YOUR OBJECTIVE -
Find the string "registers" in the records. Copy every line it appears in.

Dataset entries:
□ □ □ □ □ □ □
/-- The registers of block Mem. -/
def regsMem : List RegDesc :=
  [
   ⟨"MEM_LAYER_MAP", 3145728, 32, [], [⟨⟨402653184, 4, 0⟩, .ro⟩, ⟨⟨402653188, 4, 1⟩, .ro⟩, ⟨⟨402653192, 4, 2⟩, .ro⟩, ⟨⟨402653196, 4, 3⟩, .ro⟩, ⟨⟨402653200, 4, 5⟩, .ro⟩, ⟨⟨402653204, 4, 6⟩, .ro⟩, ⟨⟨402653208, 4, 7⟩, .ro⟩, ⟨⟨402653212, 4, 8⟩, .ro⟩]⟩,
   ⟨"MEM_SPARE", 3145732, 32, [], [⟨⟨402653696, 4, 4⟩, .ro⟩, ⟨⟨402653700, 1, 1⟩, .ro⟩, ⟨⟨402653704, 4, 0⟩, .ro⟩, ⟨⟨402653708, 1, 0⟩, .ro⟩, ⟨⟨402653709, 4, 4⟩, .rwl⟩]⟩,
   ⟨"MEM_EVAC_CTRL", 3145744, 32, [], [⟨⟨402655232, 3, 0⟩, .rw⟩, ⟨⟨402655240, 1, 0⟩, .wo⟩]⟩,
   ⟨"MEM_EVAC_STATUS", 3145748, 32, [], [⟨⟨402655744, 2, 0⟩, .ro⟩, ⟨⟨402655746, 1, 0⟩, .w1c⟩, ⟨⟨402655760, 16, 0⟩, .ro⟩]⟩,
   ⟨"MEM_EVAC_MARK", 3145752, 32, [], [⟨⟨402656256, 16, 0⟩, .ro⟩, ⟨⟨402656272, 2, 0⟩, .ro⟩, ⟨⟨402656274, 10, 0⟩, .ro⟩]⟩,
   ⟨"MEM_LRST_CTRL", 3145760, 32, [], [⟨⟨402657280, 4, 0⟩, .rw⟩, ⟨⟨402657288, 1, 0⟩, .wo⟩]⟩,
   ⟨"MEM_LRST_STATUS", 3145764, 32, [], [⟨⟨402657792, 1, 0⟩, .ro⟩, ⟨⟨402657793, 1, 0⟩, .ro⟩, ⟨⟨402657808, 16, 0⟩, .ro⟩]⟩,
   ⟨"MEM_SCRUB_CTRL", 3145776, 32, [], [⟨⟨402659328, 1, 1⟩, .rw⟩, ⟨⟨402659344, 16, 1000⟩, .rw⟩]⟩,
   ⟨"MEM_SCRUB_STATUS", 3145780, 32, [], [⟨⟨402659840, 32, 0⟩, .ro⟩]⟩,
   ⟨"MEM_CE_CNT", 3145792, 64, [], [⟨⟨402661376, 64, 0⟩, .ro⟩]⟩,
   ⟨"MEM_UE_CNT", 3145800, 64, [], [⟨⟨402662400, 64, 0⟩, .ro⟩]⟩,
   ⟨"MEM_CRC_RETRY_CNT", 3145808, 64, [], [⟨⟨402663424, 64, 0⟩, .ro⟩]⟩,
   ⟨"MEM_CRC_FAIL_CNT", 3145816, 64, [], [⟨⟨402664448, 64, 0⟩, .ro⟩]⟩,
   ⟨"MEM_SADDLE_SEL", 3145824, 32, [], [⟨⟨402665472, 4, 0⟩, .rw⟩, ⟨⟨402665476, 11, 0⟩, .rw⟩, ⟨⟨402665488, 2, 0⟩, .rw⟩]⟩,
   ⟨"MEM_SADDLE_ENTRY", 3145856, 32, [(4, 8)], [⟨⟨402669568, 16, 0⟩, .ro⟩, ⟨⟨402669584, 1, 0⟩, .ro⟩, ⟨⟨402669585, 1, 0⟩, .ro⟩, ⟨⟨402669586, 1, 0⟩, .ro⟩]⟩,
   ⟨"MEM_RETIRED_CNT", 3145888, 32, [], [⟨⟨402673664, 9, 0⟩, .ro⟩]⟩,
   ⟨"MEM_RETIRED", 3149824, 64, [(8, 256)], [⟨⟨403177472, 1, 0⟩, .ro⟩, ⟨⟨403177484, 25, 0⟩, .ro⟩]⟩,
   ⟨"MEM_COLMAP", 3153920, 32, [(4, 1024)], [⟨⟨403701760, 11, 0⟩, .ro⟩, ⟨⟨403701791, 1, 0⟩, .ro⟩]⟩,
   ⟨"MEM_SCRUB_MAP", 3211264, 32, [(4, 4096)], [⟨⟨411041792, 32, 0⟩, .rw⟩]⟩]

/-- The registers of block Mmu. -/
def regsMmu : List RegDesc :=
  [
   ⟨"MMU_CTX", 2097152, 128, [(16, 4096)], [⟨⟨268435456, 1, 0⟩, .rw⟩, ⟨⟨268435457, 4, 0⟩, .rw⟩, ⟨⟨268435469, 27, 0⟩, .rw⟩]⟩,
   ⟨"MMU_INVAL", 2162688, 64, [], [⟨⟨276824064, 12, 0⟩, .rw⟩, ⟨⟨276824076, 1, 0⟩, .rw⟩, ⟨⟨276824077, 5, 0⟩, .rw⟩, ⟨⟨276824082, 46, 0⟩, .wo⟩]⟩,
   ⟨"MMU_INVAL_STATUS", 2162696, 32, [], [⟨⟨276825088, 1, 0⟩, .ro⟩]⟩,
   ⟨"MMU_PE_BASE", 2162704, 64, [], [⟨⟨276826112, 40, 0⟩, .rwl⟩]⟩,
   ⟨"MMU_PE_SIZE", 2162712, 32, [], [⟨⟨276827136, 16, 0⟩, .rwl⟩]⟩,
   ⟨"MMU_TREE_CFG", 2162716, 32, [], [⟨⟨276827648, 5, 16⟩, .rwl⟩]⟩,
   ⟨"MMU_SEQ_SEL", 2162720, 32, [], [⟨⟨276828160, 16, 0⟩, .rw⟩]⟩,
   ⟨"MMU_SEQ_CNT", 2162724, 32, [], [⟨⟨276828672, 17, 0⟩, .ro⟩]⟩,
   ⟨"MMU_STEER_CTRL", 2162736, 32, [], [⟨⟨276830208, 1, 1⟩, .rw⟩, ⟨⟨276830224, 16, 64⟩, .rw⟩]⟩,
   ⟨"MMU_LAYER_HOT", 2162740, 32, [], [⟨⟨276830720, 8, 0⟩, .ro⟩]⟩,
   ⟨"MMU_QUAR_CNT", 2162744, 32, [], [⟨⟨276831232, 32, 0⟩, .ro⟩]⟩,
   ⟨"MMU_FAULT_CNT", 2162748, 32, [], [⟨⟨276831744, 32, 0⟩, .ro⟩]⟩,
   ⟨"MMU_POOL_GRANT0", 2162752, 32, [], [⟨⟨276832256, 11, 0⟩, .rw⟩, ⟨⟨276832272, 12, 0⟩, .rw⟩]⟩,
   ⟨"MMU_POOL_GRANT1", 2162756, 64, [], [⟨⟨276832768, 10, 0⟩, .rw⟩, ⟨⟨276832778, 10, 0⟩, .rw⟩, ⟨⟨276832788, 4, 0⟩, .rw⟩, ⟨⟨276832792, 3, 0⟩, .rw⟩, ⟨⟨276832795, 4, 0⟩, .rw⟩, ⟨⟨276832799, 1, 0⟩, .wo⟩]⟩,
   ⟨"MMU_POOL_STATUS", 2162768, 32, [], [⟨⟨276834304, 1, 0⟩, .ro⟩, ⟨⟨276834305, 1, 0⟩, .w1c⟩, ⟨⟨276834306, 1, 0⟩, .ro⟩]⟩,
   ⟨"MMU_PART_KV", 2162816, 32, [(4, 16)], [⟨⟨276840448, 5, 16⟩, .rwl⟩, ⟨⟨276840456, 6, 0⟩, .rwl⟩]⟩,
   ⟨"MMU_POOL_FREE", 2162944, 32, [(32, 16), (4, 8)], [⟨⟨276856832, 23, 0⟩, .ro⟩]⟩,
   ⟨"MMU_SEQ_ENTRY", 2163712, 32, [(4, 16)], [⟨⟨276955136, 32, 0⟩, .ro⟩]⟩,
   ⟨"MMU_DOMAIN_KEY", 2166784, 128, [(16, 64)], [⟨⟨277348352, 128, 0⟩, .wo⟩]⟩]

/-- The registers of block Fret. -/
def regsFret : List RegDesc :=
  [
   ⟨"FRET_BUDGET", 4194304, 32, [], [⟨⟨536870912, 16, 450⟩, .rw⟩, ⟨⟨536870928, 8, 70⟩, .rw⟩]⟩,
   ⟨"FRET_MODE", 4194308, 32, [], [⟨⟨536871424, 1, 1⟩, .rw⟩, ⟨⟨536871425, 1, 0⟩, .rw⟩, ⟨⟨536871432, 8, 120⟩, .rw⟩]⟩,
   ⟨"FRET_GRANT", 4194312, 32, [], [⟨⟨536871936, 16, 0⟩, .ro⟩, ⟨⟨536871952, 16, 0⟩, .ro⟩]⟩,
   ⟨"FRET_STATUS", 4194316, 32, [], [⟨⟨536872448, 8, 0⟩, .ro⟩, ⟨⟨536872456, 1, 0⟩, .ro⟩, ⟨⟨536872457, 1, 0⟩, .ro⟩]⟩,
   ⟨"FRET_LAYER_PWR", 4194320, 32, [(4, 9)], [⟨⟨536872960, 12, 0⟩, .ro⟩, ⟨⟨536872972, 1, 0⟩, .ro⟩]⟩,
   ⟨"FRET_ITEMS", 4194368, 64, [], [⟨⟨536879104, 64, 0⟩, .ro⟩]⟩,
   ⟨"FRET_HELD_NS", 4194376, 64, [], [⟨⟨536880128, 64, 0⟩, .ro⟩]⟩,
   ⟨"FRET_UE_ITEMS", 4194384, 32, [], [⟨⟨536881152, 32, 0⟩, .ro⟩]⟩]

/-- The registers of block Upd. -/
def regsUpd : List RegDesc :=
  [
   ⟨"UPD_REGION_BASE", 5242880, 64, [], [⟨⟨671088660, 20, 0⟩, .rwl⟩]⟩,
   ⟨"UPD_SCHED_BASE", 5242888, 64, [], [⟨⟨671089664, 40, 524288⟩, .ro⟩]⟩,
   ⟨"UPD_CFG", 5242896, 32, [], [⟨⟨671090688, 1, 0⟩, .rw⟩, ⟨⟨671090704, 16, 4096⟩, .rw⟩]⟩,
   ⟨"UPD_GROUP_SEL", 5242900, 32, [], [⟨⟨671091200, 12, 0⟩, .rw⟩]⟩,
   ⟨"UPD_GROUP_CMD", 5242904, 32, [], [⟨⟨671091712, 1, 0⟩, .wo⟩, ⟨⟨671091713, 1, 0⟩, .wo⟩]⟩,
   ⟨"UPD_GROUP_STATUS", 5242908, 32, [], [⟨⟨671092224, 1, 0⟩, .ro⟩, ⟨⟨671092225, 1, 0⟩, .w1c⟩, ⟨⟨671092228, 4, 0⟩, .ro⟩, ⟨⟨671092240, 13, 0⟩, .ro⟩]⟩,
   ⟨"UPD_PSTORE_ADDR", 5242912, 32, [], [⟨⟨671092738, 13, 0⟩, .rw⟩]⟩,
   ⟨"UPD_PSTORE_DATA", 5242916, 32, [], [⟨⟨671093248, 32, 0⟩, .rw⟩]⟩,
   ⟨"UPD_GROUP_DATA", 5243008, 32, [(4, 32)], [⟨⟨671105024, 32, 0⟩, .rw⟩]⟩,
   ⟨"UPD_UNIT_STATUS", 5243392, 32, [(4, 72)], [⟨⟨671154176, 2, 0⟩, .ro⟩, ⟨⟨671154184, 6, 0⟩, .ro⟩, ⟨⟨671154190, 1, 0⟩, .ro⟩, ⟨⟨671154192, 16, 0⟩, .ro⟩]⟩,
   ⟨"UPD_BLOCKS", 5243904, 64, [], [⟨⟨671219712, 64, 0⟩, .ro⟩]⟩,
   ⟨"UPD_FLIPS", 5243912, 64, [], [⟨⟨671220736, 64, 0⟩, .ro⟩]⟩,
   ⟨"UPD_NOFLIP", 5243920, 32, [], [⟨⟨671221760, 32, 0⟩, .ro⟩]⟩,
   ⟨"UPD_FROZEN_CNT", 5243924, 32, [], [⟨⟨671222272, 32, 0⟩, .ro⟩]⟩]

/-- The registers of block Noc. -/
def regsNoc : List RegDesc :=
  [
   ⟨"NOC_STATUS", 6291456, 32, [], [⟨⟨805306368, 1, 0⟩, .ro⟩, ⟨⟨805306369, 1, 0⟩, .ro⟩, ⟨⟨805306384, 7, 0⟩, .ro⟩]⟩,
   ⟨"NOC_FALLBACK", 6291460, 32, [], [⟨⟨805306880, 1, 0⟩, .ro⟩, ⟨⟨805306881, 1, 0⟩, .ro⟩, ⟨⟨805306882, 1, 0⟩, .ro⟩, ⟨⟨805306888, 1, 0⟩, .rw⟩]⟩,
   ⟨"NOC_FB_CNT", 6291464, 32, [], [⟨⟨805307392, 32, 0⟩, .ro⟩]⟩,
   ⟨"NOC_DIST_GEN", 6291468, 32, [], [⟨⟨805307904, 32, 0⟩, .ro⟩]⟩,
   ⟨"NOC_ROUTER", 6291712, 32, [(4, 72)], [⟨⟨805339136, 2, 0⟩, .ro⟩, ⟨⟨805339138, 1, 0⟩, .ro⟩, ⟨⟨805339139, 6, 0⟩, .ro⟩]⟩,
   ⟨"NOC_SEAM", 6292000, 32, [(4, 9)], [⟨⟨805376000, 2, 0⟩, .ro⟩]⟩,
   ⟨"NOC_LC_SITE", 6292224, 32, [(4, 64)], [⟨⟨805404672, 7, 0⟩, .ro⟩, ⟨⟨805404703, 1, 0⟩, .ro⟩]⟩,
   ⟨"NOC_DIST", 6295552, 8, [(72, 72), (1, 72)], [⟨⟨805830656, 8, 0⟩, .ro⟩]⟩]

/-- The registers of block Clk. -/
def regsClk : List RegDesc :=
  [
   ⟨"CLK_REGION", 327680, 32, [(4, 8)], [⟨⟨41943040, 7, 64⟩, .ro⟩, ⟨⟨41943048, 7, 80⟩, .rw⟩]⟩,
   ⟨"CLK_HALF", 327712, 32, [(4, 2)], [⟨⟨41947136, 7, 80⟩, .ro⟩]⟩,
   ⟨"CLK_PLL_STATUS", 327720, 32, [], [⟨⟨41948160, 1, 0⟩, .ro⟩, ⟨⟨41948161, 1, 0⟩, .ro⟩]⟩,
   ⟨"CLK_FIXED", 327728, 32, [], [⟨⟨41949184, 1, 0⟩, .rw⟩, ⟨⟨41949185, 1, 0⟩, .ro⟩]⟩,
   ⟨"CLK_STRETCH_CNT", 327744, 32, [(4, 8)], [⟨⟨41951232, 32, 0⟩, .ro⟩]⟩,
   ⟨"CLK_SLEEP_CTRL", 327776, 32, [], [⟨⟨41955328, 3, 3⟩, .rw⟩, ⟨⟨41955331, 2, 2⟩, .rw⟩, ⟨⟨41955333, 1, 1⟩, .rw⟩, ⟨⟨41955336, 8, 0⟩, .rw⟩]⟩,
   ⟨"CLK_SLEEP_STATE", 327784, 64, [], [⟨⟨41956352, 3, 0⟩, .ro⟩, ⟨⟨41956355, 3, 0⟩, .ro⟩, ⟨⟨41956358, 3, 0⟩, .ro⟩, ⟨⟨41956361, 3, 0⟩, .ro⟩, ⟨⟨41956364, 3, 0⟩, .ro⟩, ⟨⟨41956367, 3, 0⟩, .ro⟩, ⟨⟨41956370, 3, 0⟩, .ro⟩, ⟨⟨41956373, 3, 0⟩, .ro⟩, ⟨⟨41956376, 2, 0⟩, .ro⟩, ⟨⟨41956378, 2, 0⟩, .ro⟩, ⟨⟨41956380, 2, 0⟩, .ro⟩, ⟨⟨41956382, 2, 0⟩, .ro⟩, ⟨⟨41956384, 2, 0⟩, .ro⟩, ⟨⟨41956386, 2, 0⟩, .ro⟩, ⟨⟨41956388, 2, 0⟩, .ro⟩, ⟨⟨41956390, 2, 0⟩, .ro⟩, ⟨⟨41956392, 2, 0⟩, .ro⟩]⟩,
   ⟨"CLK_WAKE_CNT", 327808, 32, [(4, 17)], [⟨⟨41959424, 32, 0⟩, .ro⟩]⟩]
□ □ □ □ □ □ □
ANSWER SPACE -
/-- The registers of block Mem. -/
/-- The registers of block Mmu. -/
/-- The registers of block Fret. -/
/-- The registers of block Upd. -/
/-- The registers of block Noc. -/
/-- The registers of block Clk. -/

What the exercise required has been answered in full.